It is very good to hear there are others leveraging the full capabilities of thi...

NewEntryHN · on Aug 16, 2020

Out of curiosity I wondered what was the biggest Sqlite databse in my filesystem:

find / -name *.sqlite -printf '%s %p\n' 2>/dev/null | sort -nr | head -n 1

The winner is `favicons.sqlite` from Firefox profile directory, which is 40 MB.

why_only_15 · on Aug 16, 2020

macos version:

mdfind "kMDItemDisplayName == *.sqlite" -0 | xargs -0 stat "-f%z %N" | sort -nr | head -n 5

should be fairly fast because mdfind uses the spotlight backend and already has this data cached.

Hello71 · on Aug 16, 2020

does it include system files?

why_only_15 · on Aug 17, 2020

Yeah -- the top 5 for me includes photos and notes

proto-n · on Aug 16, 2020

Make sure to include .etilqs files as well

kevincox · on Aug 16, 2020

I found the source. It appears that it is an etilqs_ prefix rather than .etilqs but the story is somewhat humorous:

https://github.com/mackyle/sqlite/blob/3cf493d4018042c70a4db...

rasz · on Aug 16, 2020

Chrome History at ~500MB

koeng · on Aug 16, 2020

I have a ~1TB SQLite database (genetic data). All my queries run really fast, and overall I'm very impressed with the performance.

itroot · on Aug 16, 2020

Yep, that's a great use-case! However on such amounts of data I would recommend to split it to several databases - backup, replication, vacuum will be much easier and better. Doesn't applies to sqlite3 only =) . I assume that you data is immutable or append-only, and there is rare writes with lots of reads?

koeng · on Aug 16, 2020

Yep! The data is for the most part append-only, with massive writes once a month (that's how often the genetic repositories update their data dumps) with a few updates scattered in when annotations change.

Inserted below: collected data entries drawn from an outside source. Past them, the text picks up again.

-- ==== Sys2Proof/Machine/Barriers.lean ====
section
/-! DEFINITION. Named barriers (R231 to R233), which forerunner code shares, and package barriers (R235). -/
namespace Sys2Proof.Machine

/-- The fault of a barrier that has stopped: overflow first, then the copy fault (R233). -/
def Barrier.trapOf (b : Barrier) : Option Failure :=
  if b.overflow then some (0x32, 0)
  else if b.failed then some (0x33, BitVec.ofNat 64 b.failSeq)
  else none

/-- Change a named barrier of the issuer's block. -/
def Env.setBar (en : Env) (s : State) (n : Nat) (x : Barrier) : State :=
  s.modBlock en.bk fun b => b.setBar n x

/-- Arrive at a named barrier: a release of the warp's earlier accesses (R233), and one arrival. -/
def Env.arrive (en : Env) (n : Nat) : State :=
  en.setBar (en.s.release en.key) n ((en.block.bar n).arrive (warpId en.key))

/-- Wait while the phase of a named barrier is unchanged; the timer of the phase runs (R232, R342). -/
def Env.waitBarrier (en : Env) (s : State) (n : Nat) (phase : BitVec 32) (passed : State → State) : Res :=
  let b := (s.block en.bk).bar n
  match b.trapOf with
  | some e => en.failIn s e
  | none =>
    if b.phase ≠ phase then .next (passed s)
    else .wait (en.setBar s n b.start) (.barrier n phase)

/-- Some slot waits in BARW on a named barrier at its present phase (R232). -/
def State.barWaited (s : State) (bk n : Nat) : Bool :=
  let phase := ((s.block bk).bar n).phase
  s.warps.any fun e =>
    decide (warpBlock e.1 = bk) &&
    (decide (e.2.s0.wait = some (.barrier n phase)) || decide (e.2.s1.wait = some (.barrier n phase)))

/-- The barrier number of a barrier-group instruction (R231). -/
def barNo (f : Fields) : Nat := fld f.w2 0 4

/-- BARI (R232). -/
def execBari (f : Fields) (s : State) : Out :=
  native f s fun en =>
    let n := barNo f
    let b := en.block.bar n
    let warps := (en.sA f).toNat
    let secs := (en.sB f).toNat
    if !b.quiet || en.s.barWaited en.bk n || decide (warps = 0 ∨ 64 < warps ∨ 2 ^ 32 ≤ secs) then en.fail 0x31
    else .next (en.setBar en.s n { phase := b.phase, expWarps := warps, expSectors := secs })

/-- BARA (R232): an arrival too many sets the overflow bit and completes. -/
def execBara (f : Fields) (s : State) : Out :=
  native f s fun en =>
    let b := en.block.bar (barNo f)
    match b.trapOf with
    | some e => en.failIn en.s e
    | none => .next ((en.arrive (barNo f)).putWarp en.key (en.w.setS f.d.toNat (b.phase.zeroExtend 64)))

/-- BARW (R232, R233): an acquire at block scope when it returns. -/
def execBarw (f : Fields) (s : State) : Out :=
  native f s fun en =>
    en.waitBarrier en.s (barNo f) ((en.sA f).extractLsb' 0 32) fun s => s.acquire en.key 2

/-- What BART shows of a barrier (R232). -/
def Barrier.test (b : Barrier) (sec : Bool) : Nat :=
  if sec then b.sectors
  else b.phase.toNat + 2 ^ 32 * b.arrivals + 2 ^ 39 * b2n b.failed + 2 ^ 40 * b2n b.overflow

/-- BART (R232, R233). -/
def execBart (f : Fields) (s : State) : Out :=
  native f s fun en =>
    let b := en.block.bar (barNo f)
    match b.trapOf with
    | some e => en.failIn en.s e
    | none => en.done (en.w.setS f.d.toNat (BitVec.ofNat 64 (b.test (mb f 0))))

/-! ### Package barriers (R235) -/

/-- A package barrier of the issuer's context. -/
def Env.sbar (en : Env) (n : Nat) : SBar :=
  match mapFind en.s.ctxs en.ctx with
  | some c => mapGet {} c.sbars n
  | none => {}

/-- Write a package barrier. -/
def Env.setSbar (en : Env) (s : State) (n : Nat) (x : SBar) : State :=
  s.modCtx en.ctx fun c => { c with sbars := mapSet {} c.sbars n x }

/-- One arrival at a package barrier: the last expected one starts the next generation. -/
def SBar.arrive (b : SBar) : SBar :=
  if b.arrivals + 1 = b.expected then { b with gen := b.gen + 1, arrivals := 0 }
  else { b with arrivals := b.arrivals + 1 }

/-- The barrier number of an SBAR instruction. -/
def sbarNo (f : Fields) : Nat := fld f.w2 0 3

/-- The scope code of .package (Table 5.14). -/
def packageScope : Nat := 5

/-- SBAR.init. -/
def execSbarInit (f : Fields) (s : State) : Out :=
  native f s fun en =>
    let n := (en.sA f).toNat
    let b := en.sbar (sbarNo f)
    if n = 0 ∨ 46080 < n ∨ b.arrivals ≠ 0 then en.fail 0x31
    else .next (en.setSbar en.s (sbarNo f) { b with expected := n })

/-- SBAR.arrive: a release at package scope. -/
def execSbarArrive (f : Fields) (s : State) : Out :=
  native f s fun en =>
    let b := en.sbar (sbarNo f)
    if b.expected = 0 then en.fail 0x31
    else
      let s := en.setSbar (en.s.release en.key) (sbarNo f) b.arrive
      .next (s.putWarp en.key (en.w.setS f.d.toNat b.gen))

/-- SBAR.wait: an acquire at package scope when it returns. -/
def execSbarWait (f : Fields) (s : State) : Out :=
  native f s fun en =>
    if (en.sbar (sbarNo f)).gen = en.sA f then .wait en.s (.pkg (sbarNo f) (en.sA f) false)
    else .next (en.s.acquire en.key packageScope)

/-- SBAR.sync: it arrives and then waits for the generation to end. -/
def execSbarSync (f : Fields) (s : State) : Out :=
  native f s fun en =>
    let n := sbarNo f
    let b := en.sbar n
    match en.sl.wait with
    | some (.pkg m gen true) =>
      if m = n ∧ b.gen = gen then .wait en.s (.pkg n gen true) else .next (en.s.acquire en.key packageScope)
    | _ =>
      if b.expected = 0 then en.fail 0x31
      else
        let s := en.setSbar (en.s.release en.key) n b.arrive
        if b.arrive.gen = b.gen then .wait s (.pkg n b.gen true) else .next (s.acquire en.key packageScope)

end Sys2Proof.Machine
end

What exactly do you mean by split it to several databases? It seems like to me that would make backup and replication and such more difficult, since now I'd have to manage multiple databases. But I don't have experience there, so I'd love to hear if there are easy ways to do that

itroot · on Aug 17, 2020

If you are doing this for analytical things, setup with one database is OK. But, imagine that you a running something on production with sqlite, and database is really big. It is hard to : VACUUMizing, creating indexes and so on. In that case it's great to shard this thing, even it will be several files on one machine (of course, if you have data that can be sharded, like different users data can be stored on different dbs.)

misev · on Aug 16, 2020

The largest I've worked with until now is a bit over 0.5TB. It's still performing as well as if it was a few GB.

tobylane · on Aug 16, 2020

For those of us who haven’t had a few GB SQLite db, does it perform different to one that is a few MB?

tyingq · on Aug 16, 2020

A few MB would likely be fully in the OS buffer cache. I think you would see the difference when it no longer fits.